-- ==== Sys2Proof/Laws/Memory.lean ====
section
/-! SUPPORT. The laws of memory: a read after a write (in any memory), and the canonical form, which every memory operation
keeps and under which equal reads are equal lists. -/

namespace Sys2Proof.Laws

open Machine Safety

/-! ## Reading after writing -/

theorem readAt_eraseAt (a b : Nat) (m : Memory) :
    Memory.readAt b (Memory.eraseAt a m) = if b = a then Memory.unlisted else Memory.readAt b m := by
  induction m with
  | nil => simp [Memory.eraseAt, Memory.readAt]
  | cons cell rest ih =>
    obtain ⟨k, w⟩ := cell
    by_cases hk : k = a
    · subst hk
      by_cases hb : b = k <;> simp_all [Memory.eraseAt, Memory.readAt]
    · by_cases hb : b = k
      · subst hb
        simp [Memory.eraseAt, Memory.readAt, hk]
      · simp [Memory.eraseAt, Memory.readAt, hk, hb, ih]

theorem readAt_insertAt {a : Nat} {val : Byte} {m : Memory} (h : Memory.readAt a m = Memory.unlisted)
    (habs : ∀ cell ∈ m, cell.1 ≠ a) (b : Nat) :
    Memory.readAt b (Memory.insertAt a val m) = if b = a then val else Memory.readAt b m := by
  induction m with
  | nil => by_cases hb : b = a <;> simp [Memory.insertAt, Memory.readAt, hb]
  | cons cell rest ih =>
    obtain ⟨k, w⟩ := cell
    have hka : k ≠ a := habs (k, w) (by simp)
    have hrest : Memory.readAt a rest = Memory.unlisted := by simpa [Memory.readAt, hka.symm] using h
    have ih := ih hrest (fun cell hc => habs cell (by simp [hc]))
    by_cases hlt : a < k
    · by_cases hb : b = a <;> simp [Memory.insertAt, hlt, Memory.readAt, hb]
    · by_cases hb : b = k
      · subst hb
        simp [Memory.insertAt, hlt, Memory.readAt, hka]
      · simp [Memory.insertAt, hlt, Memory.readAt, hb, ih]

theorem not_mem_eraseAt (a : Nat) (m : Memory) : ∀ cell ∈ Memory.eraseAt a m, cell.1 ≠ a := by
  induction m with
  | nil => simp [Memory.eraseAt]
  | cons cell rest ih =>
    obtain ⟨k, w⟩ := cell
    by_cases hk : k = a
    · simpa [Memory.eraseAt, hk] using ih
    · simpa [Memory.eraseAt, hk] using ih

/-- A read after a write, in every memory. -/
theorem read_write (m : Memory) (a b : Word) (val : Byte) :
    (m.write a val).read b = if b = a then val else m.read b := by
  have hab : (b.toNat = a.toNat) = (b = a) := by rw [BitVec.toNat_inj]
  by_cases hv : val = Memory.unlisted
  · simp [Memory.read, Memory.write, Memory.writeAt, hv, readAt_eraseAt, hab]
  · have h := readAt_insertAt (val := val) (by simp [readAt_eraseAt]) (not_mem_eraseAt a.toNat m) b.toNat
    simp only [Memory.read, Memory.write, Memory.writeAt, hv, if_false, h, readAt_eraseAt, hab]
    by_cases hb : b = a <;> simp [hb]

@[simp] theorem read_write_same (m : Memory) (a : Word) (val : Byte) : (m.write a val).read a = val := by
  simp [read_write]

theorem read_write_ne (m : Memory) {a b : Word} (val : Byte) (h : b ≠ a) : (m.write a val).read b = m.read b := by
  simp [read_write, h]

/-- One write changes one byte, as Safety.lean says it. -/
theorem bytesChanged_write (m : Memory) (a : Word) (val : Byte) : BytesChanged m (m.write a val) [(a, val)] := by
  refine ⟨by simp, fun other h => read_write_ne m val (h (a, val) (by simp))⟩

/-- A further write, at another address, adds its byte. -/
theorem bytesChanged_write_append {m m' : Memory} {cells : List (Word × Byte)} (h : BytesChanged m m' cells) (a : Word)
    (val : Byte) (hne : ∀ cell ∈ cells, cell.1 ≠ a) : BytesChanged m (m'.write a val) (cells ++ [(a, val)]) := by
  refine ⟨fun cell hc => ?_, fun other ho => ?_⟩
  · rcases List.mem_append.1 hc with hc | hc
    · rw [read_write_ne m' val (hne cell hc), h.1 cell hc]
    · simp_all
  · rw [read_write_ne m' val (ho (a, val) (by simp)), h.2 other fun cell hc => ho cell (by simp [hc])]

/-! ## The canonical form -/

theorem wfFrom_mono {m : Memory} {lo lo' : Nat} (h : Memory.wfFrom lo m = true) (hle : lo' ≤ lo) :
    Memory.wfFrom lo' m = true := by
  cases m with
  | nil => rfl
  | cons cell rest =>
    obtain ⟨k, w⟩ := cell
    simp only [Memory.wfFrom, Bool.and_eq_true, decide_eq_true_eq] at h ⊢
    exact ⟨⟨⟨by omega, h.1.1.2⟩, h.1.2⟩, h.2⟩

theorem wfFrom_eraseAt {m : Memory} {lo : Nat} (a : Nat) (h : Memory.wfFrom lo m = true) :
    Memory.wfFrom lo (Memory.eraseAt a m) = true := by
  induction m generalizing lo with
  | nil => rfl
  | cons cell rest ih =>
    obtain ⟨k, w⟩ := cell
    simp only [Memory.wfFrom, Bool.and_eq_true, decide_eq_true_eq] at h
    by_cases hk : k = a
    · simpa [Memory.eraseAt, hk] using wfFrom_mono (ih h.2) (by omega)
    · simp [Memory.eraseAt, hk, Memory.wfFrom, h.1, ih h.2]

theorem wfFrom_insertAt {m : Memory} {lo a : Nat} {val : Byte} (hv : val ≠ Memory.unlisted) (hlo : lo ≤ a)
    (ha : a < 65536) (habs : ∀ cell ∈ m, cell.1 ≠ a) (h : Memory.wfFrom lo m = true) :
    Memory.wfFrom lo (Memory.insertAt a val m) = true := by
  induction m generalizing lo with
  | nil => simp [Memory.insertAt, Memory.wfFrom, hv, hlo, ha]
  | cons cell rest ih =>
    obtain ⟨k, w⟩ := cell
    have hka : k ≠ a := habs (k, w) (by simp)
    simp only [Memory.wfFrom, Bool.and_eq_true, decide_eq_true_eq] at h
    by_cases hlt : a < k
    · have hle : a + 1 ≤ k := hlt
      simp [Memory.insertAt, hlt, Memory.wfFrom, hv, hlo, ha, hle, h.1, h.2]
    · have hle : k + 1 ≤ a := by omega
      simp [Memory.insertAt, hlt, Memory.wfFrom, h.1,
        ih hle (fun cell hc => habs cell (by simp [hc])) h.2]

@[simp] theorem wf_nil : Memory.wf [] = true := rfl

/-- A write keeps the canonical form. -/
@[simp] theorem wf_write {m : Memory} (h : m.wf = true) (addr : Word) (val : Byte) : (m.write addr val).wf = true := by
  by_cases hv : val = Memory.unlisted
  · simpa [Memory.write, Memory.writeAt, hv, Memory.wf] using wfFrom_eraseAt addr.toNat h
  · simpa [Memory.write, Memory.writeAt, hv, Memory.wf] using
      wfFrom_insertAt hv (Nat.zero_le _) addr.isLt (not_mem_eraseAt _ _) (wfFrom_eraseAt addr.toNat h)

theorem wf_storeBytes {m : Memory} (h : m.wf = true) (addr : Word) (bytes : List Byte) :
    (storeBytes addr bytes m).wf = true := by
  induction bytes generalizing addr m with
  | nil => exact h
  | cons b rest ih => exact ih (wf_write h addr b) _

theorem readAt_of_lt {m : Memory} {lo a : Nat} (h : Memory.wfFrom lo m = true) (ha : a < lo) :
    Memory.readAt a m = Memory.unlisted := by
  induction m generalizing lo with
  | nil => rfl
  | cons cell rest ih =>
    obtain ⟨k, w⟩ := cell
    simp only [Memory.wfFrom, Bool.and_eq_true, decide_eq_true_eq] at h
    have hne : a ≠ k := by omega
    simpa [Memory.readAt, hne] using ih h.2 (by omega)

/-- Two canonical memories that read alike are the same list: equal memories are equal data. -/
theorem eq_of_wfFrom_of_readAt {m m' : Memory} {lo lo' : Nat} (h : Memory.wfFrom lo m = true)
    (h' : Memory.wfFrom lo' m' = true) (hread : ∀ a < 65536, Memory.readAt a m = Memory.readAt a m') : m = m' := by
  induction m generalizing lo lo' m' with
  | nil =>
    cases m' with
    | nil => rfl
    | cons cell' rest' =>
      obtain ⟨k', w'⟩ := cell'
      simp only [Memory.wfFrom, Bool.and_eq_true, decide_eq_true_eq, bne_iff_ne] at h'
      exact absurd (hread k' h'.1.1.2).symm (by simpa [Memory.readAt] using h'.1.2)
  | cons cell rest ih =>
    obtain ⟨k, w⟩ := cell
    simp only [Memory.wfFrom, Bool.and_eq_true, decide_eq_true_eq, bne_iff_ne] at h
    cases m' with
    | nil => exact absurd (hread k h.1.1.2) (by simpa [Memory.readAt] using h.1.2)
    | cons cell' rest' =>
      obtain ⟨k', w'⟩ := cell'
      simp only [Memory.wfFrom, Bool.and_eq_true, decide_eq_true_eq, bne_iff_ne] at h'
      rcases Nat.lt_trichotomy k k' with hlt | heq | hgt
      · have hr := hread k h.1.1.2
        have hne : k ≠ k' := by omega
        simp only [Memory.readAt, if_true, hne, if_false, readAt_of_lt h'.2 (show k < k' + 1 by omega)] at hr
        exact absurd hr h.1.2
      · subst heq
        have hw : w = w' := by simpa [Memory.readAt] using hread k h.1.1.2
        have hrest : rest = rest' := by
          refine ih h.2 h'.2 fun a ha => ?_
          by_cases hak : a = k
          · subst hak
            rw [readAt_of_lt h.2 (Nat.lt_succ_self a), readAt_of_lt h'.2 (Nat.lt_succ_self a)]
          · simpa [Memory.readAt, hak] using hread a ha
        rw [hw, hrest]
      · have hr := hread k' h'.1.1.2
        have hne : k' ≠ k := by omega
        simp only [Memory.readAt, if_true, hne, if_false, readAt_of_lt h.2 (show k' < k + 1 by omega)] at hr
        exact absurd hr.symm h'.1.2

theorem eq_of_read_eq {m m' : Memory} (h : m.wf = true) (h' : m'.wf = true) (hread : ∀ a : Word, m.read a = m'.read a) :
    m = m' := by
  refine eq_of_wfFrom_of_readAt h h' fun a ha => ?_
  have := hread (BitVec.ofNat 16 a)
  simpa [Memory.read, Nat.mod_eq_of_lt ha] using this

end Sys2Proof.Laws
end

Assignment: A single number is the whole answer: report how many lines in the data above include the word "subst".

Finished exercise: 5